## PROBLEM STATEMENT
Copy, exactly and without additions, every line in the records below from the one holding "decodeWhole [0b0000, 4, 0, 0, 0, 0, 0]" through the one holding "decodeWhole [0b1001, 0, 0, 0, 0, 0, 0]", both ends included.

## SUPPLIED RECORDS
........

-- ==== Sys2Proof/Tests/Slice0.lean ====
section
/-! SUPPORT. Tests of single operations and steps, expected values taken from the tables of 30_encoding.md and the
vectors of 95_test_vectors.md (named V), and a witness for the hypotheses of every statement that has some. -/

namespace Sys2Proof.Tests

open Sys2Proof.Machine

/-- The booted state `B` of 95_test_vectors.md. -/
def booted : State :=
  { State.resetWith Config.atReset PowerOn.named with
    addr := 0x54, txbuf := [(0, 0xA1), (1, 0xB2), (2, 0xC3), (3, 0xD4)], startEn := true }

/-- `B` at the completion of a group with `v` in `SR`. -/
def completed (p : PState) (v : Byte) : State := { booted with pstate := p, sr := v, shiftEn := true, shiftPend := true }

/-- `B` with a start pending. -/
def started : State := { booted with startPend := true }

/-- `B` with an 8-slot group into the block armed. -/
def receiving (p : PState) : State := { booted with pstate := p, cnt := 8, shiftEn := true }

/-- `B` with the byte `v` being sent. -/
def sending (v : Byte) : State :=
  { booted with pstate := .requestReplyForSend, cnt := 8, shiftEn := true, sdaDir := .output, sr := v }

/-- The Rx cursor placed. -/
def rxAt (n : Nat) (s : State) : State := { s with rxcur := n }

/-- The Tx cursor placed. -/
def txAt (n : Nat) (s : State) : State := { s with txcur := n }

/-- The block in its acknowledgement slot. -/
def acking (p : PState) : State := { receiving p with cnt := 1, sdaDir := .output }

/-- The block in the master's reply slot. -/
def replying : State := { receiving .checkReplyForSend with cnt := 1 }

/-- Power-on values that differ from the named ones. -/
def filled : PowerOn := { addr := 0x54, rxbuf := [(0, 0xEE)], txbuf := [(0, 0xA1)], pstate := .sendData, sr := 0x3C }

/-- An input as its agent gives it. -/
def input (i : Instr) : Input := { bytes := encode i, agent := i.agent, early := false }

/-- An input admitted before a service that could run. -/
def earlyInput (i : Instr) : Input := { bytes := encode i, agent := i.agent, early := true }

/-- An input that the collaborator presents, whatever the operation. -/
def attempt (i : Instr) : Input := { bytes := encode i, agent := .collaborator, early := false }

/-! ### Well-formedness -/

theorem test_wellFormed_refuses_arm_two : Instr.wellFormed (.arm 2) = false := by decide

theorem test_wellFormed_refuses_arm_zero : Instr.wellFormed (.arm 0) = false := by decide

theorem test_wellFormed_refuses_rxRead_index : Instr.wellFormed (.rxRead 4294967296) = false := by decide

theorem test_wellFormed_refuses_txWrite_index : Instr.wellFormed (.txWrite 4294967296 0x00) = false := by decide

/-! ### Decoding: the words of 30_encoding.md R61, R65, R66, R70, R71; tags, operand places and MICRO codes of log 7 -/

theorem test_decode_wire :
    decodeWhole [0b01010100, 1, 0, 0, 0, 0, 0] = .ok (.slaW 0x2A) ∧
    decodeWhole [0b11111110, 1, 0, 0, 0, 0, 0] = .ok (.slaW 0x7F) ∧
    decodeWhole [0b01010101, 1, 0, 0, 0, 0, 0] = .ok (.slaR 0x2A) ∧
    decodeWhole [0b0, 2, 0, 0, 0, 0, 0] = .ok .ack ∧
    decodeWhole [0b1, 2, 0, 0, 0, 0, 0] = .ok .nack ∧
    decodeWhole [0b10100001, 3, 0, 0, 0, 0, 0] = .ok (.data 0xA1) := by decide

theorem test_decode_svc :
    decodeWhole [0b0000, 4, 0, 0, 0, 0, 0] = .ok (.svcStart 0) ∧
    decodeWhole [0b0111, 4, 0, 0, 0, 0, 0] = .ok (.svcStart 7) ∧
    decodeWhole [0b1000, 4, 0, 0, 0, 0, 0] = .ok .checkAddress ∧
    decodeWhole [0b1001, 4, 0, 0, 0, 0, 0] = .ok .sendData ∧
    decodeWhole [0b1010, 4, 0, 0, 0, 0, 0] = .ok .requestReplyForSend ∧
    decodeWhole [0b1011, 4, 0, 0, 0, 0, 0] = .ok .checkReplyForSend ∧
    decodeWhole [0b1100, 4, 0, 0, 0, 0, 0] = .ok .requestData ∧
    decodeWhole [0b1101, 4, 0, 0, 0, 0, 0] = .ok .getDataAndAck ∧
    decodeWhole [0b1110, 4, 0, 0, 0, 0, 0] = .error .unassignedCode ∧
    decodeWhole [0b1111, 4, 0, 0, 0, 0, 0] = .error .unassignedCode := by decide

theorem test_decode_micro :
    decodeWhole [0, 5, 0, 0, 0, 0, 0] = .ok .ackArm ∧
    decodeWhole [1, 5, 0, 0, 0, 0, 0] = .ok .forceIdle ∧
    decodeWhole [2, 5, 0, 0, 0, 0, 0] = .ok .loadAndArm := by decide

theorem test_decode_host :
    decodeWhole [0b0000, 0, 0, 0, 0, 0, 0] = .ok .init ∧
    decodeWhole [0b0001, 0, 0x2A, 0, 0, 0, 0] = .ok (.setAddress 0x2A) ∧
    decodeWhole [0b0010, 0, 0, 3, 1, 0, 0] = .ok (.rxRead 259) ∧
    decodeWhole [0b0011, 0, 0, 0, 0, 0, 0] = .ok .rxcurRead ∧
    decodeWhole [0b0100, 0, 0x5A, 2, 0, 0, 0] = .ok (.txWrite 2 0x5A) ∧
    decodeWhole [0b0101, 0, 0, 0, 0, 0, 0] = .ok .txcurReset ∧
    decodeWhole [0b0110, 0, 0, 0, 0, 0, 0] = .ok .flagRead ∧
    decodeWhole [0b0111, 0, 0, 0, 0, 0, 0] = .ok .clrFrameStarted ∧
    decodeWhole [0b1000, 0, 0, 0, 0, 0, 0] = .ok .clrByteReceived ∧
    decodeWhole [0b1001, 0, 0, 0, 0, 0, 0] = .ok .irqDisable ∧
    decodeWhole [0b1010, 0, 0, 0, 0, 0, 0] = .ok .irqEnable ∧
    decodeWhole [0b1011, 0, 0, 0, 0, 0, 0] = .error .unassignedCode := by decide

theorem test_decode_periph :
    decodeWhole [0b000, 6, 0, 0, 0, 0, 0] = .ok .srRead ∧
    decodeWhole [0b001, 6, 0x3C, 0, 0, 0, 0] = .ok (.srWrite 0x3C) ∧
    decodeWhole [0b010, 6, 0, 0, 0, 0, 0] = .ok (.sdaDirSet .input) ∧
    decodeWhole [0b010, 6, 1, 0, 0, 0, 0] = .ok (.sdaDirSet .output) ∧
    decodeWhole [0b011, 6, 8, 0, 0, 0, 0] = .ok (.arm 8) ∧
    decodeWhole [0b100, 6, 0b01, 0, 0, 0, 0] = .ok (.trigSet true false) ∧
    decodeWhole [0b100, 6, 0b10, 0, 0, 0, 0] = .ok (.trigSet false true) ∧
    decodeWhole [0b101, 6, 0, 0, 0, 0, 0] = .ok .lineRead ∧
    decodeWhole [0b110, 6, 0, 0, 0, 0, 0] = .error .unassignedCode := by decide

theorem test_decode_bus :
    decodeWhole [0b00, 7, 0, 0, 0, 0, 0] = .ok .busStart ∧
    decodeWhole [0b01, 7, 0, 0, 0, 0, 0] = .ok (.busBit false) ∧
    decodeWhole [0b01, 7, 1, 0, 0, 0, 0] = .ok (.busBit true) ∧
    decodeWhole [0b10, 7, 0, 0, 0, 0, 0] = .ok .busStop ∧
    decodeWhole [0b11, 7, 0, 0, 0, 0, 0] = .error .unassignedCode := by decide

theorem test_decode_refuses :
    decodeWhole [0, 8, 0, 0, 0, 0, 0] = .error .unassignedFormat ∧
    decodeWhole [0b0000, 0, 1, 0, 0, 0, 0] = .error .operandBits ∧
    decodeWhole [0, 0, 0] = .error .truncated ∧
    decodeWhole [0, 0, 0, 0, 0, 0, 0, 0] = .error .trailing := by decide

/-! ### Class SVC -/

/-- V0.2. -/
theorem test_svcStart_releases_line :
    exec (.svcStart 2) { sending 0xC3 with txcur := 2, startPend := true } =
      .next { receiving .checkAddress with sr := 0xC3, txcur := 2 } := rfl

/-- V0.4. -/
theorem test_svcStart_drops_completion :
    step { completed .getDataAndAck 0x33 with rxcur := 1, startPend := true } =
      .next { receiving .checkAddress with sr := 0x33, rxcur := 1 } := rfl

/-- V1.1. -/
theorem test_checkAddress_write :
    exec .checkAddress { completed .checkAddress 0x54 with rxcur := 3 } =
      .next { booted with shiftEn := true, sdaDir := .output, cnt := 1, pstate := .requestData } := rfl

/-- V1.8 with direction read: bit 0 of `ADDR` is not compared. -/
theorem test_checkAddress_ignores_low_bit :
    exec .checkAddress { completed .checkAddress 0x55 with addr := 0x55, txcur := 2 } =
      .next { booted with addr := 0x55, shiftEn := true, sdaDir := .output, cnt := 1, pstate := .sendData } := rfl

/-- V2.1. -/
theorem test_sendData_loads :
    exec .sendData { completed .sendData 0x00 with sdaDir := .output } = .next (sending 0xA1) := rfl

/-- V2.2. -/
theorem test_sendData_exhausted :
    exec .sendData { completed .sendData 0x00 with sdaDir := .output, txcur := 4 } =
      .next { booted with pstate := .sendData, txcur := 4 } := rfl

/-- V3.2. -/
theorem test_requestReply_reaches_capacity :
    exec .requestReplyForSend { completed .requestReplyForSend 0xD4 with txcur := 3, sdaDir := .output } =
      .next { booted with pstate := .checkReplyForSend, sr := 0xD4, txcur := 4, cnt := 1, shiftEn := true } := rfl

/-- V4.5. -/
theorem test_checkReply_ack_low_bit_only :
    exec .checkReplyForSend { completed .checkReplyForSend 0xFE with txcur := 1 } =
      .next { sending 0xB2 with txcur := 1 } := rfl

/-- V4.2. -/
theorem test_checkReply_nack :
    exec .checkReplyForSend { completed .checkReplyForSend 0x43 with txcur := 1 } =
      .next { booted with pstate := .checkReplyForSend, sr := 0x43, txcur := 1 } := rfl

/-- V5.1. -/
theorem test_requestData :
    exec .requestData { completed .requestData 0x00 with sdaDir := .output } = .next (receiving .getDataAndAck) := rfl

/-- V6.2. -/
theorem test_getData_second_byte :
    exec .getDataAndAck { completed .getDataAndAck 0x22 with rxcur := 1, rxbuf := [(0, 0x11)] } =
      .next { booted with
        rxbuf := [(0, 0x11), (1, 0x22)], rxcur := 2, byteReceived := true, sdaDir := .output, cnt := 1,
        shiftEn := true, pstate := .requestData } := rfl

/-- V6.4. -/
theorem test_getData_discards :
    exec .getDataAndAck { completed .getDataAndAck 0x55 with rxcur := 4 } =
      .next { booted with rxcur := 4, sdaDir := .output, cnt := 1, shiftEn := true, pstate := .requestData } := rfl

/-! ### Class MICRO -/

theorem test_ackArm :
    exec .ackArm (completed .getDataAndAck 0x33) =
      .next { booted with pstate := .getDataAndAck, shiftEn := true, sdaDir := .output, cnt := 1 } := rfl

theorem test_forceIdle :
    exec .forceIdle { completed .sendData 0x07 with sdaDir := .output, startEn := false } =
      .next { booted with pstate := .sendData, sr := 0x07 } := rfl

theorem test_loadAndArm :
    exec .loadAndArm { completed .checkReplyForSend 0x00 with txcur := 3 } =
      .next { sending 0xD4 with txcur := 3 } := rfl

/-! ### Class HOST -/

/-- V8.16. -/
theorem test_init :
    exec .init { receiving .getDataAndAck with cnt := 5, rxcur := 2, frameStarted := true, startPend := true } =
      .next { booted with pstate := .getDataAndAck, rxcur := 2, frameStarted := true } := rfl

/-- V8.2. -/
theorem test_setAddress : exec (.setAddress 0x7F) booted = .next { booted with addr := 0xFE } := rfl

/-- V8.4. -/
theorem test_rxRead :
    exec (.rxRead 1) { booted with rxbuf := [(0, 0x11), (1, 0x22), (2, 0x33)] } =
      .next { booted with rxbuf := [(0, 0x11), (1, 0x22), (2, 0x33)], hostResult := some (.byte 0x22) } := rfl

/-- V8.6. -/
theorem test_rxRead_refuses : exec (.rxRead 4) booted = .refused .indexOutOfRange := rfl

/-- V8.7. -/
theorem test_rxcurRead :
    exec .rxcurRead { booted with rxcur := 3 } =
      .next { booted with rxcur := 3, hostResult := some (.cursor 3) } := rfl

/-- V8.8. -/
theorem test_txWrite :
    exec (.txWrite 2 0x5A) booted =
      .next { booted with txbuf := [(0, 0xA1), (1, 0xB2), (2, 0x5A), (3, 0xD4)] } := rfl

/-- Writing what an unlisted cell reads as removes the cell (log 5). -/
theorem test_txWrite_zero :
    exec (.txWrite 0 0x00) booted = .next { booted with txbuf := [(1, 0xB2), (2, 0xC3), (3, 0xD4)] } := rfl

/-- V8.10. -/
theorem test_txcurReset : exec .txcurReset { booted with txcur := 2 } = .next booted := rfl

/-- V8.11. -/
theorem test_flagRead :
    exec .flagRead { booted with frameStarted := true } =
      .next { booted with frameStarted := true, hostResult := some (.flags true false) } := rfl

/-- V8.12. -/
theorem test_clrFrameStarted :
    exec .clrFrameStarted { booted with frameStarted := true, byteReceived := true } =
      .next { booted with byteReceived := true } := rfl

........

## FINAL ANSWER
    decodeWhole [0b0000, 4, 0, 0, 0, 0, 0] = .ok (.svcStart 0) ∧
    decodeWhole [0b0111, 4, 0, 0, 0, 0, 0] = .ok (.svcStart 7) ∧
    decodeWhole [0b1000, 4, 0, 0, 0, 0, 0] = .ok .checkAddress ∧
    decodeWhole [0b1001, 4, 0, 0, 0, 0, 0] = .ok .sendData ∧
    decodeWhole [0b1010, 4, 0, 0, 0, 0, 0] = .ok .requestReplyForSend ∧
    decodeWhole [0b1011, 4, 0, 0, 0, 0, 0] = .ok .checkReplyForSend ∧
    decodeWhole [0b1100, 4, 0, 0, 0, 0, 0] = .ok .requestData ∧
    decodeWhole [0b1101, 4, 0, 0, 0, 0, 0] = .ok .getDataAndAck ∧
    decodeWhole [0b1110, 4, 0, 0, 0, 0, 0] = .error .unassignedCode ∧
    decodeWhole [0b1111, 4, 0, 0, 0, 0, 0] = .error .unassignedCode := by decide

theorem test_decode_micro :
    decodeWhole [0, 5, 0, 0, 0, 0, 0] = .ok .ackArm ∧
    decodeWhole [1, 5, 0, 0, 0, 0, 0] = .ok .forceIdle ∧
    decodeWhole [2, 5, 0, 0, 0, 0, 0] = .ok .loadAndArm := by decide

theorem test_decode_host :
    decodeWhole [0b0000, 0, 0, 0, 0, 0, 0] = .ok .init ∧
    decodeWhole [0b0001, 0, 0x2A, 0, 0, 0, 0] = .ok (.setAddress 0x2A) ∧
    decodeWhole [0b0010, 0, 0, 3, 1, 0, 0] = .ok (.rxRead 259) ∧
    decodeWhole [0b0011, 0, 0, 0, 0, 0, 0] = .ok .rxcurRead ∧
    decodeWhole [0b0100, 0, 0x5A, 2, 0, 0, 0] = .ok (.txWrite 2 0x5A) ∧
    decodeWhole [0b0101, 0, 0, 0, 0, 0, 0] = .ok .txcurReset ∧
    decodeWhole [0b0110, 0, 0, 0, 0, 0, 0] = .ok .flagRead ∧
    decodeWhole [0b0111, 0, 0, 0, 0, 0, 0] = .ok .clrFrameStarted ∧
    decodeWhole [0b1000, 0, 0, 0, 0, 0, 0] = .ok .clrByteReceived ∧
    decodeWhole [0b1001, 0, 0, 0, 0, 0, 0] = .ok .irqDisable ∧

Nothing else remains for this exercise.